Tales from an Elementary School Hallway

school hallwayFor the past few days,  I’ve been keeping a certain distance from emotionally engaging with what happened last Friday at Sandy Hook Elementary. Clearly, I’ve been plenty engaged with – and really pissed off about – various trending reactions to the tragedy, which you can easily see in my social media and blog history if you haven’t already. But as for the thing itself, I’ve buried it for the most part. I’ve hugged my kids a few extra times, but that’s about it.

This morning, though, I went to our local elementary school to help out with WildLion’s holiday party. The announcement sign outside the school currently reads “Our hearts and prayers are with Sandy Hook Elementary and the families in Newton, Connecticut”.

Now I’ll admit that the first thing my ample imagination did after reading that was to envision myself grabbing Mike Huckabee and all the other “God was absent because we’ve kicked him out of public school” asshats and shoving their faces into that sign and then punching them in their square white male Evangelical jaws. I don’t admit that proudly, but it is honest.

That immature hormonal rage lasted until the moment I crossed the threshold of the building.  Then, instantly, it shattered.

I went into the office and signed in as a parent volunteer, said “hi” to Lynne and Diane, the office managers, like I always have, with a smile on my face but a massive surge of – I dunno, vetigo, I guess – welling up inside my chest.

From the office I entered the main hallway of the school and headed toward WildLion’s second-grade classroom. It’s a relatively new building, well-maintained, with ample lighting and lots of things like kids’ art and spirit banners and stripes of school colors (royal blue and yellow) all over the walls. There is plenty of activity – kids with passes going to restrooms or to other classrooms, teachers and teaching assistants and school administrators & counselors walking around. From the open-doored classrooms, the sounds of children learning and teachers teaching and … life.

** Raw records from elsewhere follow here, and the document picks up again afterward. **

-- ==== Sys2Proof/Tests/Slice0.lean ====
section
/-! SUPPORT. Tests of the model, with expected results from spec/95_test_vectors.md, and for every
statement that has hypotheses a witness that meets them. -/

namespace Sys2Proof.Tests

open Sys2Proof Sys2Proof.Machine

/-- A block of XLEN = 16, NMAX = 2 right after reset (section 2.7), with these host acts to come. -/
def small (script : List HostAct) : State :=
  { State.reset with cfg := { xlen := 16, nmax := 2 }, script := script }

/-- The same block after a ZERO_WIDTH fault whose response was taken. -/
def faulted (script : List HostAct) : State :=
  { small script with fault := true, cause := .zeroWidth, delivered := [.fault .zeroWidth] }

/-- The request word of `encode(v, n)` at XLEN = 16. -/
def word (n v : BitVec 16) : RequestWord := { width := 32, bits := n ++ v }

/-- The predicate holds of the next state. -/
def nextIs (o : Host.Outcome State Fault Refusal) (p : State → Bool) : Bool :=
  match o with
  | .next t => p t
  | _ => false

/-! ### WellFormed and the decoder -/

theorem test_wellFormed_refuses_other_width :
    WellFormed { xlen := 16, nmax := 2 } (.encode 8 1 1) = false := by decide

/-- V-S4, bit by bit: OBC = 2 in bits 127..64, VALUE = 256 in bits 63..0. -/
theorem test_decode_word_of_encode_256_2 :
    decode Config.reference ⟨128, 0b10#64 ++ 0b100000000#64⟩ = .ok (.encode 64 256#64 2#64) := by decide

/-- Section 2.7, XLEN = 8: 80:FF is `encode(-1, -128)`. -/
theorem test_decode_word_80FF :
    decode { xlen := 8, nmax := 1 } ⟨16, 0b1000000011111111#16⟩ = .ok (.encode 8 (-1) (-128)) := by decide

theorem test_encode_word_of_encode_256_2 :
    encode (.encode 16 256#16 2#16) = ⟨32, 0x00020100#32⟩ := by decide

/-- Bits that do not fit a request word are refused. -/
theorem test_table_word_too_long : decodeTableWord 136 (2 ^ 128) = none := by decide

/-- The opcode table's row, all operand bits 0, is ENCODE. -/
theorem test_table_word_decodes : decodeTableWord 128 0 = some (.encode 64 0 0) := by decide

/-! ### Stages, from the tables of section 2.2 -/

theorem test_leading_zeros :
    clz 256#64 = 55 ∧ bitLength 256#64 = 9 ∧ clz 0#64 = 64 ∧ clz 0x7FFFFFFFFFFFFFFF#64 = 1 := by decide

theorem test_required_bytes :
    requiredBytes 0#64 = 1 ∧ requiredBytes 255#64 = 1 ∧ requiredBytes 256#64 = 2 ∧
      requiredBytes 65536#64 = 3 ∧ requiredBytes 0x7FFFFFFFFFFFFFFF#64 = 8 := by decide

/-! ### ENCODE, one step from reset, reference configuration -/

/-- `encode(43981, 9)` of section 2.4: shift amounts of 64 and more give 0. -/
theorem test_encode_pads_beyond_operand :
    nextIs (step (State.reset.withFetchWord 128 (9 * 2 ^ 64 + 0xABCD)))
      (fun t => t.rsp == some (.ok [0, 0, 0, 0, 0, 0, 0, 0xAB, 0xCD]) && t.olen == 9 && !t.fault) = true := by
  decide

/-- `encode(-1, 0)` of section 2.1: check 1 before check 2; nothing is delivered. -/
theorem test_encode_check_order :
    nextIs (step (State.reset.withFetchWord 128 0xFFFFFFFFFFFFFFFF))
      (fun t => t.rsp == some (.fault .zeroWidth) && t.fault && t.olen == 0) = true := by
  decide

/-! ### Witnesses -/

theorem witness_legal : (small []).cfg.Legal := by decide

theorem witness_accepting : (small []).Accepting := ⟨rfl, rfl, rfl⟩

theorem witness_inv (script : List HostAct) : (small script).Inv where
  wasReset := rfl
  legal := witness_legal
  causeIff := ⟨fun _ => rfl, fun _ => rfl⟩
  withdrawn := fun h => nomatch h
  olenLe := Nat.zero_le _
  domain := rfl
  okShown := fun _ h => nomatch h
  faultShown := fun _ h => nomatch h

/-- A state with a result of two bytes that meets the invariant, and its response presented. -/
def holding : State :=
  { small [] with olen := 2, obuf := [(0, 1), (1, 0)], rsp := some (.ok [1, 0]) }

theorem witness_inv_holding : holding.Inv where
  wasReset := rfl
  legal := by decide
  causeIff := by decide
  withdrawn := by decide
  olenLe := by decide
  domain := rfl
  okShown := by rintro _ ⟨⟩; exact ⟨rfl, rfl, by decide⟩
  faultShown := fun _ h => nomatch h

And that was the moment when my emotional failsafes all broke and my imagination kicked down the door of my fear and sadness and knocked the mask of the “angry progressive white male father” right off me, exposing the scared little boy fully capable of envisioning this bright idyllic middle-class scene full of learning and life becoming a hellscape of screams, gunshots, and chaos.

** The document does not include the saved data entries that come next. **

-- ==== Sys2Proof/Machine/Defaults.lean ====
section
/-! DEFINITION. The values State.reset takes where the spec leaves them to the launch state or to an OPEN parameter
(10_state.md R45, 70_reset_and_hazards.md R240). Every one is a choice of the model named in the assumption log. -/

namespace Sys2Proof.Machine

/-- The parameters of the machine State.reset starts. DESIGN CHOICE, unsafe: logs 2, 3, 4; log 5 for the last. -/
def defaultParams : Params where
  byteOrder := .little
  r0Hardwired := true
  memSize := 2 ^ 32
  stackSelf := .refuse

/-- `RESET_PC`. DESIGN CHOICE, unsafe: log 6. -/
def resetPc : Word := 0

/-- The general registers no launch value is given for. DESIGN CHOICE, unsafe: log 7. -/
def resetRegs : Vector Word 32 := Vector.replicate 32 0

/-- `HI` at reset. DESIGN CHOICE, unsafe: log 8. -/
def resetHi : Word := 0

/-- `LO` at reset. DESIGN CHOICE, unsafe: log 8. -/
def resetLo : Word := 0

/-- `EPC` at reset. DESIGN CHOICE, unsafe: log 9. -/
def resetEpc : Word := 0

end Sys2Proof.Machine
end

So much for keeping my emotional distance.

I cried. And I felt like throwing up. I actually had to divert into the nearest restroom. I’m not really sure an adult visitor is supposed to go into the boy’s restroom, but I did because otherwise I’m crying in the middle of an elementary school hallway. Thankfully, no kids were in there. (Which I think kinda proves that God is in fact very present in that particular public school).

So yeah, I cried it out in the boy’s bathroom. Then, after few minutes I pulled it together, left the restroom, and went to help my kid and his friends have a holiday party.

The rest of the morning went “normally” for the most part. Except for one thing that I felt I just had to do – I took WildLion’s teacher aside for a moment and told her that I am thankful for her. That I am grateful that she is spending her life teaching, caring for, and protecting my kid and all the other kids she devotes herself to every school day.

And when I left the party, I went up to Cartographer’s 5th-grade classroom, dropped off the teacher’s gift Leah had made and told his teacher the same thing. Then I saw Cartographer’s counselor in the hall and thanked her, too. And as I signed myself out in the office, I thanked Lynne and Diane and the assistant-principal who happened to be standing there.

And as I walked out past the sign I’d read earlier, I guess I felt a little better. Because yes, I *do* still wish I could shove Mike Huckabee and his ilk through that sign. But I can’t, and even if I could it’d be stupid, immature, and pointless (not to mention lowering myself to senseless violence). But what I CAN do is appreciate, support, and help the people who are educating and caring for our kids.